A Final Rule, But Not the Final Word

The final rule published yesterday in the Federal Register formally codifies, at 50 C.F.R. § 10.14, the interpretation first set forth in the vacated M-Opinion.  The rule states simply: “The prohibitions of [Section 2 of the MBTA] . . . apply only to actions directed at migratory birds, their nests, or their eggs. Injury to or mortality of migratory birds that results from, but is not the purpose of, an action (i.e., incidental taking or killing) is not prohibited by the [MBTA].” 86 Fed. Reg. 1134, 1165.

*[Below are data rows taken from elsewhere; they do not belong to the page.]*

/-- MEYE_COUNT_DONE: DONE is set; ERRS is the environment's, at most the 2^20 bits counted (R393). -/
def execMeyeCountDone (s : State) : Host.Outcome State Fault Refusal :=
  if nbit s.meye.toNat 24 && !nbit s.meye.toNat 25 then
    .next { s with free := s.free + 1, meye := s.meye + word (2 ^ 25 + 2 ^ 32 * (Config.outcome s.free % (2 ^ 20 + 1))) }
  else .fault .notEnabled

/-- REGISTER_WRITE: a write of a register that has no row of its own (R101); a host's write of RECADDR, ignored
while BUSY and before stage 2 is complete (R25, R388). -/
def execRegisterWrite (s : State) : Host.Outcome State Fault Refusal :=
  match s.msg with
  | some (.mailboxRecaddr m v) =>
    if m = 64 then .next (if s.mgmt.busy || s.stage < 3 then s else { s with mgmt := { s.mgmt with recaddr := v } })
    else if m > 64 then .fault .notEnabled
    else
      let x := tgetD s.mboxes m Mailbox.reset
      .next (if x.busy || s.stage < 3 then s else { s with mboxes := tset s.mboxes m { x with recaddr := v } })
  | none => writeRow (fun n => !([0x010, 0x021, 0x043, 0x046, 0x0A0].contains n || (0x080 ≤ n && n ≤ 0x083))) s
  | _ => .fault .notEnabled

/-! ### TRAPRET, REGION (R355, R356) -/

/-- EILL with reason 0x0E. -/
def wrongMode : TrapInfo := eill 0x0E none

/-- The first slot whose commit would write a part of a code word that holds an error, with its register: the old word is read
before the merge (R359). `fresh` lists the words that earlier slots write whole, as (register, half). -/
def lostSlot (g : Group) : List (Nat × Nat) → List Slot → Option (Slot × Nat)
  | _, [] => none
  | fresh, x :: r =>
    match x.dest with
    | .v n =>
      let hs := [0, 1].filter (fun h => x.lanes.any (fun l => l / 32 == h))
      if hs.any (fun h => !fresh.contains (n, h) && !wholeHalf g x.lanes h && wordLost g n (32 * h)) then some (x, n)
      else lostSlot g (fresh ++ (hs.filter (wholeHalf g x.lanes)).map (fun h => (n, h))) r
    | _ => lostSlot g fresh r

/-- The register whose error the park meets that a TRAPRET completes: its failed slots write nothing (R355, R359). -/
def returnLost (g : Group) : Option Nat :=
  match g.hm with
  | some r => if r.park then
      (lostSlot (g.unwound r) [] (r.stretch.filter (fun x => match x.st with | .failed _ => false | _ => true))).map (·.2) else none
  | none => none

/-- TRAPRET (R355). -/
def execTrapret (w : LongWord) (s : State) : Host.Outcome State Fault Refusal :=
  issue s w (shapeW w) { pre := fun c => if c.g.hm.isNone || !c.g.rb.isEmpty then some wrongMode else none } (fun c =>
    match returnLost c.g with
    | some n => .error (.failed (logLost c.s 1 c.core) (registerTrap (true, n)))
    | none => .ok { st := c.s, post := fun s => returnFromTrap s c.core c.grp })

/-- The entries of a group that REGION waits for: stores, STB, RED and ARRIVE that are not performed; one
whose writes are at a peer is sent, and REGION waits for no remote answer (R356). -/
def regionWaits (c : Ic) : Bool :=
  c.t.ott.any (fun e => e.grp == c.grp && !e.long && (match e.work with
    | .store _ _ | .sstore _ _ | .storeBlock _ _ | .atom _ _ _ _ | .arrive _ _ => true
    | .remote _ => c.s.winq.any (fun x => x.core == c.core && x.ott == e.id)
    | _ => false))

/-- REGION (R356). -/
def execRegion (w : LongWord) (s : State) : Host.Outcome State Fault Refusal :=
  issue s w (shapeW w) { blocking := true, tx := some 2, pre := fun c => if c.g.hm.isSome then some wrongMode else none } (fun c => do
    need (!regionWaits c) (.stall .order)
    .ok { st := c.s, post := fun s => setEntries s c.core c.grp c.en })

/-! ### TLBINV (R65, R357) -/

/-- What a TLBINV names: a context, or all, and a range of addresses. -/
structure TlbScope where
  ctx : Option Nat
  lo  : Nat
  hi  : Nat

/-- The context is named. -/
def TlbScope.names (t : TlbScope) (ctx : Nat) : Bool := t.ctx.all (· == ctx)

/-- A translation of a context is named: its page overlaps the range, or the heap triple, whose CSRs every form that names the
context applies, has given it (R53, R357). -/
def TlbScope.covers (t : TlbScope) (ctx : Nat) (x : Xl) : Bool :=
  t.names ctx && (x.heap || (decide (x.va0 < t.hi) && decide (t.lo < x.va0 + x.size)))

/-- Every form that names a context applies its translation CSRs (R53). -/
def Context.applyCsrs (x : Context) : Context :=
  { x with useHbase := x.hbase, useHlimit := x.hlimit, useHoffs := x.hoffs, usePtroot := x.ptroot }

/-- A page that an address lies in may be named: it is a page of 1 GiB at most. -/
def TlbScope.near (t : TlbScope) (ctx va : Nat) : Bool :=
  t.names ctx && decide (va / 2 ^ 30 * 2 ^ 30 < t.hi) && decide (t.lo < va / 2 ^ 30 * 2 ^ 30 + 2 ^ 30)

/-- Filed threads that wait in WAITV on an object of a named page issue it again, and translate anew (R65, R115, R313). -/
def retryNamed (t : TlbScope) (ctx stamp : Nat) (x : Team) : Team :=
  (heldPlaces x).foldl (fun x h => match h with
    | .waitv _ va pc _ _ _ | .peer _ _ va pc _ _ _ => if t.near ctx va then retryWaitv x h pc stamp else x
    | _ => x) x

/-- Drops the named translations from every core TLB, die TLB, walk cache and copy channel of the package, and
applies the contexts' translation CSRs (R357). -/
def dropTranslations (s : State) (t : TlbScope) : State :=
  let keep (l : List (Nat × Xl)) : List (Nat × Xl) := l.filter (fun e => !t.covers e.1 e.2)
  { s with
    cores := tmap (fun _ c => { c with tlb := keep c.tlb }) s.cores,
    dies := tmap (fun _ d => { d with tlb := keep d.tlb, walk := d.walk.filter (fun e => !t.names e.1) }) s.dies,
    teams := tmap (fun _ tm => { retryNamed t (teamCtx s tm) s.stamp tm with
      chan := tm.chan.map (fun c => { c with held := c.held.filter (fun x => !t.covers c.ctx x) }),
      groups := tmap (fun _ g => if t.names (teamCtx s tm) then { g with walked := [] } else g) (retryNamed t (teamCtx s tm) s.stamp tm).groups }) s.teams,
    images := s.images.map (fun i => { i with teams := i.teams.map (fun x => (x.1, retryNamed t (teamCtx s x.2.1) s.stamp x.2.1, x.2.2)) }),
    ctxs := tmap (fun k x => if t.names k then x.applyCsrs else x) s.ctxs }

/-- Accesses of a team that translated through a named entry are left: in its table, its buffers, its transactions, those of threads
that a REFORM bin holds among them, its engine commands (R65). -/
def teamLeft (t : TlbScope) (ctx : Nat) (x : Team) : Bool :=
  x.ott.any (fun e => (workXls e.work).any (t.covers ctx)) || x.det.any (fun e => (workXls e.work).any (t.covers ctx))
  || x.wc.any (fun e => e.seq.isNone && e.vas.any (fun v => t.near ctx v.2.2.2))
  || (t.names ctx && (x.groups.any (fun g => g.2.txw.any (fun w => (g.2.lane w.lane).txs == .opened))
    || x.bins.any (fun b => match b with | some b => b.threads.any (fun y => y.1.txs == .opened && !y.1.filedW.isEmpty) | none => false)))
  || (match x.eng with | some e => e.cmds.any (fun c => c.xls.any (t.covers ctx)) | none => false)

/-- A request of a named page that is not sent yet: one of its entry's must be answered first, or an earlier drain of its line; a
drain names every address that was stored to (R218, R224, R286). -/
def reqLeft (t : TlbScope) (r : Req) : Bool :=
  r.sends == 0 && !r.busy && (if r.vas.isEmpty then [r.va] else r.vas).any (t.near r.ctx)

/-- An access that translated through a named entry is neither performed nor sent to its peer: of a team that is resident or
preempted, of an engine command, of a store on its way to a window, or of an emit that its gate holds (R65). -/
def accessesLeft (s : State) (t : TlbScope) : Bool :=
  s.teams.any (fun e => teamLeft t (teamCtx s e.2) e.2)
  || s.images.any (fun i => i.teams.any (fun x => teamLeft t (teamCtx s x.2.1) x.2.1 || x.2.2.any (reqLeft t)))
  || s.reqs.any (reqLeft t)
  || s.ctxs.any (fun c => c.2.emits.any (fun e => t.near c.1 e.va))
  || s.engines.any (fun e => e.2.table.any (fun x => x.2.xls.any (t.covers x.2.ctx)))
  || s.winq.any (fun x => x.parts.any (fun p => t.near x.ctx p.va))

/-- What a TLBINV of a group names; EALIGN for a range that breaks its rules (R357). -/
def tlbScope (w : LongWord) (rd : BitVec 8 → Word) : Except TrapInfo TlbScope :=
  match subNo w with
  | 0 => .ok ⟨some ((rd w.c).toNat % 4096), 0, 2 ^ 56⟩
  | 1 =>
    let a := (rd w.a).toNat
    let b := (rd w.b).toNat
    if a % 65536 != 0 || b % 65536 != 0 || a + b > 2 ^ 56 then .error ⟨0x03, rd w.a, 0⟩
    else .ok ⟨some ((rd w.c).toNat % 4096), a, a + b⟩
  | _ => .ok ⟨none, 0, 2 ^ 56⟩

/-- TLBINV in a form (R357). With `id` 1 in the cursor its completion condition holds. -/
def tlbinv (w : LongWord) (sub : Bool) (a b c : Use) (s : State) : Host.Outcome State Fault Refusal :=
  issue s w { form := w.lit.isNone, sub := sub, m6 := layoutZ w, a := a, b := b, c := c, port := .uniform }
    { blocking := true, tx := some 2, pre := fun c => if c.svc then none else some ⟨0x02, 0, 0⟩ } (fun i =>
    match tlbScope w (i.rd 0) with
    | .error t => .error (.trap t)
    | .ok t =>
      if t.hi = t.lo || i.s.iss.id == 1 then .ok { st := if t.hi = t.lo then modCtx i.s (t.ctx.getD 0) Context.applyCsrs else i.s }
      else .error (.waiting .tlbinv (dropTranslations i.s t)))

/-- TLBINV.ctx (R357). -/
def execTlbinvCtx (w : LongWord) (s : State) : Host.Outcome State Fault Refusal := tlbinv w (w.sub6 == 0#6) .unused .unused (.src 1) s
/-- TLBINV.range (R357). -/
def execTlbinvRange (w : LongWord) (s : State) : Host.Outcome State Fault Refusal :=
  tlbinv w (subNo w == 1) (.src 1) (.src 1) (.src 1) s
/-- TLBINV.all (R357). -/
def execTlbinvAll (w : LongWord) (s : State) : Host.Outcome State Fault Refusal := tlbinv w (subNo w == 2) .unused .unused .unused s

/-- TLBINV_COMPLETE: every access through a dropped entry is performed or sent (R65). -/
def execTlbinvComplete (s : State) : Host.Outcome State Fault Refusal :=
  match groupAt s s.iss.core s.iss.grp with
  | none => .fault .notEnabled
  | some g =>
    match g.status with
    | .blocked .tlbinv w _ _ =>
      match tlbScope w (readReg g 0) with
      | .ok t =>
        if accessesLeft s t then .fault .notEnabled
        else resumeWith s .tlbinv 1 (fun w s =>
          if subNo w = 0 then execTlbinvCtx w s else if subNo w = 1 then execTlbinvRange w s else execTlbinvAll w s)
      | .error _ => .fault .notEnabled
    | _ => .fault .notEnabled

/-! ### SELFTEST (R391, R392) -/

/-- EPRIV of the patterns that a program may not run. -/
def selftestPriv (c : Ic) : Option TrapInfo := if c.svc then none else some ⟨0x02, 0, 0⟩

/-- SELFTEST of a pattern: `avail` says whether its unit is available for an operand. Pattern 2 takes an
entry of the request table; the others run in their entry of the outstanding-transaction table (R392). -/
def selftest (w : LongWord) (pattern : Nat) (operand : Bool) (pre : Ic → Option TrapInfo) (avail : Ic → Nat → Bool) (s : State) :
    Host.Outcome State Fault Refusal :=
  issue s w { form := w.lit.isNone, sub := subNo w == pattern, m6 := layoutZ w, d := .dst 1,
              a := if operand then .src 1 else .unused, port := .uniform }
    { entry := true, dests := [destOf w.d], pre := pre } (fun c => do
    let arg := if operand then c.rd 0 w.a else 0
    if !avail c arg.toNat then
      let x := selftestWord pattern 2 0 0
      .ok (enterLong { c with s := modCore c.s c.core (fun k => { k with selftest := x }) } [destOf w.d] Ord.relaxed .values [(0, x)])
    else if pattern = 2 then
      let r ← enterTable c .selftest [] [] [] [] 0 [] false
      .ok (enterLong { c with s := r.1 } [destOf w.d] Ord.relaxed (.engine r.2) [])
    else .ok (enterLong c [destOf w.d] Ord.relaxed (.selftest pattern arg) []))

This action is intended to solidify the Trump Administration’s interpretation of the MBTA and eliminate the prospect of misdemeanor criminal liability for companies that erect structures such as wind turbines or office buildings, or maintain potential hazards such as reserve pits or open-top tanks, that unintentionally result in the death of migratory birds.  DOI has carefully curated its rulemaking to bolster the administrative record for the inevitable legal challenge.  The Federal Register notice dedicates nearly nine pages to restating the rationale contained in M-37050, citing support for its position dating back to an 1896 Supreme Court case, Geer v. Connecticut, 161 U.S. 519 (1896). The DOI also spends a full 16 pages carefully rebutting public comments filed in opposition to the original rule proposal.  By publishing a final rule, the DOI hopes to minimize a court’s ability to overturn its interpretation a second time by qualifying it for Chevron deference, although many conservative courts including the Supreme Court seem to be losing their appetite for agency deference in recent years.  By providing ample material in the administrative record, the DOI has attempted to increase the likelihood that the rule will withstand a court’s scrutiny even if deference is not granted.

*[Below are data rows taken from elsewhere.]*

/-- The new frames of the movable leaves are aligned to their pages and in populated memory; Table 4.10 gives no code for a
request that names others, and the model answers 0x03 (log 68). -/
def newFramesOk : Nat → List Leaf → Bool
  | _, [] => true
  | a, l :: r => a % l.span == 0 && decide (a + l.span ≤ hbmTop) && newFramesOk (a + l.span) r

/-- MIGRATE (R68): refused with PINNED, EXPORTED or BUSY; else V is cleared, a TLBINV completes, the frames are
copied, and the new PFN and V are written. -/
def execMigrate (s : State) : Host.Outcome State Fault Refusal :=
  management 0x11
    (fun s r =>
      let ms := r.leaves.filter movable
      let r := { r with leaves := ms }
      if ms.any (pinnedIn s) then mgmtAnswer s 0x11
      else if ms.any (exportedIn s) then mgmtAnswer s 0x12
      else if ms.any (cpygOpen s r.ctx) then mgmtAnswer s 0x10
      else if !newFramesOk r.new ms then mgmtAnswer s 3
      else
        let s := clearPages s r ms
        let s := { s with migrating := s.migrating ++ ms.flatMap (Leaf.pages r.ctx) }
        if pagesQuiet s r then mgmtAnswer (finishMigrate s r) 0 else mgmtWait s r)
    (fun s r => if pagesQuiet s r then some (mgmtAnswer (finishMigrate s r) 0) else none) s

/-- The frames of a leaf are memory of this package: not a peer's, a window's or a device's. -/
def Leaf.isLocal (l : Leaf) : Bool := [0, 4, 7].contains (bitsAt l.entry 4 3)

/-- RECLAIM (R68): BUSY while a frame holds pinned lines; else the frames' lines leave the L2. -/
def execReclaim (s : State) : Host.Outcome State Fault Refusal :=
  management 0x12
    (fun s r =>
      let ls := r.leaves.filter Leaf.isLocal
      if ls.any (pinnedIn s) then mgmtAnswer s 0x10
      else mgmtAnswer { s with l2 := tmap (fun _ es => es.filter (fun y => !ls.any (fun l => l.holds y.line))) s.l2 } 0)
    noAgain s

/-- The frames of this package's memory that a request's pages map, valid or, as UNEXPORT has it too, no longer valid. -/
def framesOf (ls : List Leaf) (unmapped : Bool) : List Nat := (ls.filter (fun l => l.isLocal && (l.valid || unmapped))).flatMap Leaf.frames

/-- EXPORT (R67). -/
def execExportFrames (s : State) : Host.Outcome State Fault Refusal :=
  management 0x13
    (fun s r => mgmtAnswer { s with exported := (framesOf r.leaves false).foldl (fun e f => insertNat f e) s.exported } 0) noAgain s

/-- UNEXPORT (R67). -/
def execUnexportFrames (s : State) : Host.Outcome State Fault Refusal :=
  management 0x14
    (fun s r => mgmtAnswer { s with exported := s.exported.filter (fun f => !(framesOf r.leaves true).contains f) } 0) noAgain s

/-! ### Contexts (R380, R385) -/

/-- The incarnations of packages as the firmware has learnt them. -/
def learnIncs (s : State) (incs : List (Nat × Nat)) : State :=
  { s with peerInc := incs.foldl (fun t p => tset t p.1 (p.2 % 2 ^ 16)) s.peerInc }

/-- The firmware brings the incarnation of every live package (R380). -/
def incsFull (s : State) (incs : List (Nat × Nat)) : Bool := (livePeers s).all (fun p => incs.any (fun x => x.1 == p))

/-- Creates a context: every word zero, stream 0 open, INCSEEN of every live package (R60, R275, R365, R380). -/
def createContext (s : State) (ctx : Nat) (mailbox : Option Nat) : State :=
  let seen := (livePeers s).foldl (fun t p => tset t p (tgetD s.peerInc p 0)) []
  let s := { s with ctxs := tset s.ctxs ctx { Context.fresh with incseen := tset seen s.pkgid s.inc, mailbox := mailbox } }
  match mailbox with
  | some m => setMbox s m { mboxOf s m with bind := ctx, bound := true }
  | none => s

/-- CONTEXT_CREATE: the firmware knows the incarnation of every live package; a mailbox below 64 is bound from SVCLVL 1 onward (R25, R380,
R390). A CTXID is used again once every peer has heard of
the end of the context that had it (R279, log 90). -/
def execContextCreate (s : State) : Host.Outcome State Fault Refusal :=
  match s.msg with
  | some (.contextCreate ctx mailbox incs) =>
    if ctx ≥ 0xFFF || (tget s.ctxs ctx).isSome || !bar0Open s || !incsFull s incs || (mboxOf s mailbox).bound && mailbox < 64
        || goneOut s ctx then .fault .notEnabled
    else .next (createContext (learnIncs s incs) ctx (if mailbox < 64 && 1 ≤ s.svclvl then some mailbox else none))
  | _ => .fault .notEnabled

For all of DOI’s efforts to establish an enduring new interpretation of the MBTA, there is little likelihood that the rule will ever take effect.  DOI did not seek to waive the normal 30-day waiting period from publication, so the rule is not scheduled to take effect until February 8.  President-Elect Biden’s transition team announced on January 4 that President Biden intends to issue an Executive Order on January 20, his first day in office, suspending any regulations and guidance documents promulgated by the Trump Administration but not yet in effect.  Thus, this rule would be subject to the regulatory freeze, and given the reversal of long-standing policy it would represent and the intense opposition it has engendered from many of the most influential environmental advocacy groups, it is likely that the Biden Administration will ultimately withdraw the rule.  Eventually, the Biden Administration is likely to seek to swing the pendulum back again by restoring the Obama Administration’s original M-Opinion, or perhaps by undertaking its own rulemaking.  A new rulemaking would almost certainly confirm the MBTA’s application to incidental take, but could also establish a new general permitting regime to provide relief from strict liability in certain, limited circumstances where incidental takings can be minimized but not avoided.